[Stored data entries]
/-- A write of an I2C register. -/
def State.wI2c (s : State) (k : Nat) (row : RegRow) (w : Wr) (old new : Word) : State × WOut :=
  match w.off with
  | 0x108 => (s.icmd k (w.bits 10 8) (w.bits 7 0), .accepted)
  | _ => s.plainWrite .i2c row w old new

/-- Set and clear GPIO outputs (R347). -/
def State.gpioSet (s : State) (m : Nat) : State := s.setFld pgGpio 0x108 31 0 (Nat.lor (s.fld pgGpio 0x108 31 0) m)
def State.gpioClr (s : State) (m : Nat) : State :=
  s.setReg pgGpio 0x108 (s.reg pgGpio 0x108 &&& ~~~ (BitVec.ofNat 64 (m % 2 ^ 32)))

/-- New filtered input levels: enabled edges set GEDGE (R347). -/
def State.gpioInput (s : State) (levels : Nat) : State :=
  if s.fabio = false ∨ s.bit pgFcol 0x1C0 29 = true then s
  else
    let old := s.fld pgGpio 0x120 31 0
    let en := (s.reg pgGpio 0x130).toNat
    let edge (n : Nat) : Bool :=
      (bitAt levels n && !bitAt old n && bitAt en n) || (!bitAt levels n && bitAt old n && bitAt en (32 + n))
    let m := (List.range 32).foldl (fun m n => if edge n then m + 2 ^ n else m) 0
    let s := s.setFld pgGpio 0x120 31 0 (levels % 2 ^ 32)
    if m = 0 then s
    else (s.setFld pgGpio 0x128 31 0 (Nat.lor (s.fld pgGpio 0x128 31 0) m)).portIrq pgGpio 0

/-- SPIF serves the warden's accesses to the flash: FABIO is on and the port is not isolated (R270). -/
def State.spifOn (s : State) : Bool := s.fabio && !s.bit pgFcol 0x1C0 26

/-- A write of a GPIO register. -/
def State.wGpio (s : State) (row : RegRow) (w : Wr) (old new : Word) : State × WOut :=
  match w.off with
  | 0x110 => (s.gpioSet (w.bits 31 0), .accepted)
  | 0x118 => (s.gpioClr (w.bits 31 0), .accepted)
  | _ => s.plainWrite .gpio row w old new

/-- A read of a GPIO register: GSET and GCLR read GOUT. -/
def State.rGpio (s : State) (off : Nat) (v : Word) : Word :=
  match off with
  | 0x110 => s.reg pgGpio 0x108
  | 0x118 => s.reg pgGpio 0x108
  | _ => v

/-- A write of an SPIF register. -/
def State.wSpif (s : State) (row : RegRow) (w : Wr) (old new : Word) : State × WOut :=
  if w.off = 0x100 ∧ (5 ≤ bitsOf new 2 0 ∨ bitsOf new 5 4 = 3) then (s, .refused) else s.plainWrite .spif row w old new

/-- MACs: 0 to 15 the rack lanes', 16 and 17 MGMT0 and MGMT1: page and initiator number (R209, R319, R344). -/
def macPage (m : Nat) : Nat := if m < 16 then pgEth m else pgMgmt (m - 16)
def macIid (m : Nat) : Nat := if m < 16 then 0x0220 + m else 0x0210 + (m - 16)

/-- The MAC runs: enabled, its lane an Active Ethernet lane or its port powered. -/
def State.macOn (s : State) (m : Nat) : Bool :=
  s.bit (macPage m) 0x100 0 &&
  (if m < 16 then s.laneState (16 + m) == 5 && s.laneProto (16 + m) == 2
   else s.fabio && s.bit pgFcol 0x1C0 (24 + (m - 16)) == false && !s.deviceEntering)

/-- The EtherType of a frame, after any VLAN tags (R319). -/
def etherType : Nat → List Byte → Nat
  | 0, _ => 0
  | n + 1, bs =>
    match bs with
    | a :: b :: rest =>
      let e := a.toNat * 256 + b.toNat
      if e = 0x8100 ∨ e = 0x88A8 then etherType n (rest.drop 2) else e
    | _ => 0

/-- The EtherType of a whole frame. -/
def frameType (bs : List Byte) : Nat := etherType 4 (bs.drop 12)

/-- The MAC's receive filter (R319). -/
def State.macTakes (s : State) (m : Nat) (bs : List Byte) : Bool :=
  let dst := ofBytes (bs.take 6)
  s.bit (macPage m) 0x100 8 || decide (dst % 2 = 1) || decide (dst = s.fld (macPage m) 0x108 47 0)

/-- A ring's descriptor at an index: address. -/
def State.descAt (s : State) (m ring k : Nat) : Nat := s.fld (macPage m) ring 47 5 * 32 + 32 * k

/-- A frame is dropped for want of a descriptor (R321). -/
def State.macDrop (s : State) (m : Nat) : State := s.count (macPage m) 0x158

/-- The receive ring moves on (R321). -/
def State.rxReturn (s : State) (m a : Nat) (desc : List Byte) (len flags status : Nat) : State :=
  let p := macPage m
  let d := desc.take 8 ++ toBytes len 2 ++ toBytes flags 2 ++ toBytes status 4 ++ toBytes s.now 8 ++ List.replicate 8 0
  let s := (s.memWrite (macIid m) a d).1
  let n := s.fld p 0x120 63 60
  let s := s.setFld p 0x130 43 32 ((s.fld p 0x130 43 32 + 1) % 2 ^ n)
  if s.bit p 0x168 1 then s.irq (s.fld p 0x168 21 16) (48 + s.fld p 0x168 11 8) else s

/-- A received frame goes to the ring (R321). -/
def State.macToRing (s : State) (m : Nat) (f : EthFrame) : State :=
  let p := macPage m
  let n := s.fld p 0x120 63 60
  let head := s.fld p 0x130 43 32
  if n = 0 ∨ head = s.fld p 0x130 11 0 then s.macDrop m
  else
    let a := s.descAt m 0x120 head
    match s.memRead (macIid m) a 32 with
    | (s, none) => s.macDrop m
    | (s, some d) =>
      if bitAt (ofBytes ((d.drop 10).take 2)) 0 = false then (s.setFld p 0x138 2 2 1).macDrop m
      else
        let s := s.setFld p 0x138 2 2 0
        let buf := ofBytes (d.take 8)
        let room := ofBytes ((d.drop 8).take 2)
        let st := if ethStatus f ≠ 0 then ethStatus f else if room < f.bytes.length then 3 else 0
        if room < f.bytes.length then s.rxReturn m a d f.bytes.length (2 + 4) st
        else match s.memWrite (macIid m) buf f.bytes with
          | (s, _) => s.rxReturn m a d f.bytes.length (2 + (if st = 0 then 0 else 4)) st

/-- A received frame past the filter: counted; a PAUSE or PFC frame is counted and discarded, and one of less than 64 bytes is no frame
that the MAC accepts: a length error, discarded (R319). `false`: discarded. -/
def State.macCount (s : State) (m : Nat) (f : EthFrame) : State × Bool :=
  let p := macPage m
  if s.macOn m = false ∨ s.macTakes m f.bytes = false then (s, false)
  else if f.bytes.length < 60 then (s.count p 0x150, false)
  else if ethStatus f ≠ 0 then (s.count p 0x150, true)
  else if frameType f.bytes = 0x8808 then (s.count p 0x160, false)
  else (s.count p 0x148, true)

/-- The MAC finishes sending the frame of its next transmit descriptor (R321). A length outside 60 to 9,212, or bytes that cannot be
read, send nothing and return ERR (assumption 69). -/
def State.macSent (s : State) (m : Nat) : State :=
  let p := macPage m
  let n := s.fld p 0x118 63 60
  let head := s.fld p 0x128 43 32
  if s.macOn m = false ∨ n = 0 ∨ head = s.fld p 0x128 11 0 then s
  else
    let a := s.descAt m 0x118 head
    match s.memRead (macIid m) a 32 with
    | (s, none) => s
    | (s, some d) =>
      let fl := ofBytes ((d.drop 10).take 2)
      if bitAt fl 0 = false then s.setFld p 0x138 1 1 1
      else
        let s := s.setFld p 0x138 1 1 0
        let len := ofBytes ((d.drop 8).take 2)
        let (s, flags) :=
          if ethLength len = false then (s, 4)
          else match s.memRead (macIid m) (ofBytes (d.take 8)) len with
          | (s, some bs) => ((s.emit (.eth m (ethWire bs) s.now)).count p 0x140, 2)
          | (s, none) => (s, 4)
        let d' := d.take 10 ++ toBytes flags 2 ++ List.replicate 4 0 ++ toBytes s.now 8 ++ List.replicate 8 0
        let s := (s.memWrite (macIid m) a d').1
        let s := s.setFld p 0x128 43 32 ((head + 1) % 2 ^ n)
        if s.bit p 0x168 0 then s.irq (s.fld p 0x168 21 16) (48 + s.fld p 0x168 11 8) else s

/-- A write of a MAC's own registers, at 0x100 to 0x168. -/
def State.wMac (s : State) (m : Nat) (k : PageKind) (row : RegRow) (w : Wr) (old new : Word) : State × WOut :=
  match w.off with
  | 0x118 => if ringOk new then s.plainWrite k row w old new else (s, .refused)
  | 0x120 => if ringOk new then s.plainWrite k row w old new else (s, .refused)
  | 0x168 =>
    let s := s.storeReg k row w old (withBits new 32 32 0)
    (if w.sets 32 then [0x140, 0x148, 0x150, 0x158, 0x160].foldl (fun s o => s.setReg (macPage m) o 0) s else s, .accepted)
  | _ => s.plainWrite k row w old new

/-- A write of an ETH register. -/
def State.wEth (s : State) (i : Nat) (row : RegRow) (w : Wr) (old new : Word) : State × WOut :=
  if w.off < 0x200 then s.wMac i .eth row w old new
  else if s.laneProto (16 + i) = 1 then s.wLink (16 + i) (w.off - 0x100) .eth row w old new
  else (s, .accepted)

/-- A write of a MGMT register (R344). -/
def State.wMgmt (s : State) (i : Nat) (row : RegRow) (w : Wr) (old new : Word) : State × WOut :=
  match w.off with
  | 0x100 =>
    let s := s.storeReg .mgmt row w old new
    (if bitsOf new 0 0 = 1 then s.ethLink (16 + i) (pgMgmt i) true else s, .accepted)
  | 0x170 => if bitsOf new 5 4 = 3 then (s, .refused) else s.plainWrite .mgmt row w old new
  | 0x178 =>
    if bitsOf old 31 31 = 1 then (s, .accepted)
    else
      let s := s.storeReg .mgmt row w old new
      (if bitsOf new 31 31 = 1 then s.emit (.mdio new) else s, .accepted)
  | _ => s.wMac (16 + i) .mgmt row w old new

/-- A Clause 22 frame completes (R344). -/
def State.mdioDone (s : State) (i data : Nat) : State :=
  let p := pgMgmt i
  if s.bit p 0x178 31 then
    let s := s.setFld p 0x178 31 31 0
    if s.bit p 0x178 28 then s else s.setFld p 0x178 15 0 data
  else s

/-- The PHY of a management port loses its link (R344). -/
def State.mgmtDown (s : State) (i : Nat) : State := (s.ethLink (16 + i) (pgMgmt i) false).report 0x1EC 2 (0x10 + i) 0

/-- CAN FD controllers stop with the port (R339). -/
def State.canStop (s : State) : State := (List.range 4).foldl (fun s k => s.setCan k { s.can k with stopped := true }) s

/-- A port behind source 0x1EC stops (R270): its number in ISOMASK1.PORT's order: UART 0 to 7, MGMT 8 and 9, SPIF 10, I2C 11
and 12, GPIO 13. MGMT, SPIF and GPIO test their bit of ISOMASK1 where they act. -/
def State.fabPortStop (s : State) (n : Nat) : State :=
  if n < 8 then s.setUart n { s.uart n with stopped := true, tx := [], driving := false }
  else if 11 ≤ n ∧ n < 13 then s.setI2c (n - 11) { s.i2c (n - 11) with stopped := true, cmds := [] }
  else s

end Sys2Proof.Machine
end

Work order: Say how many lines in the entries above contain the string "refused", offering no other words.

Task answer: 4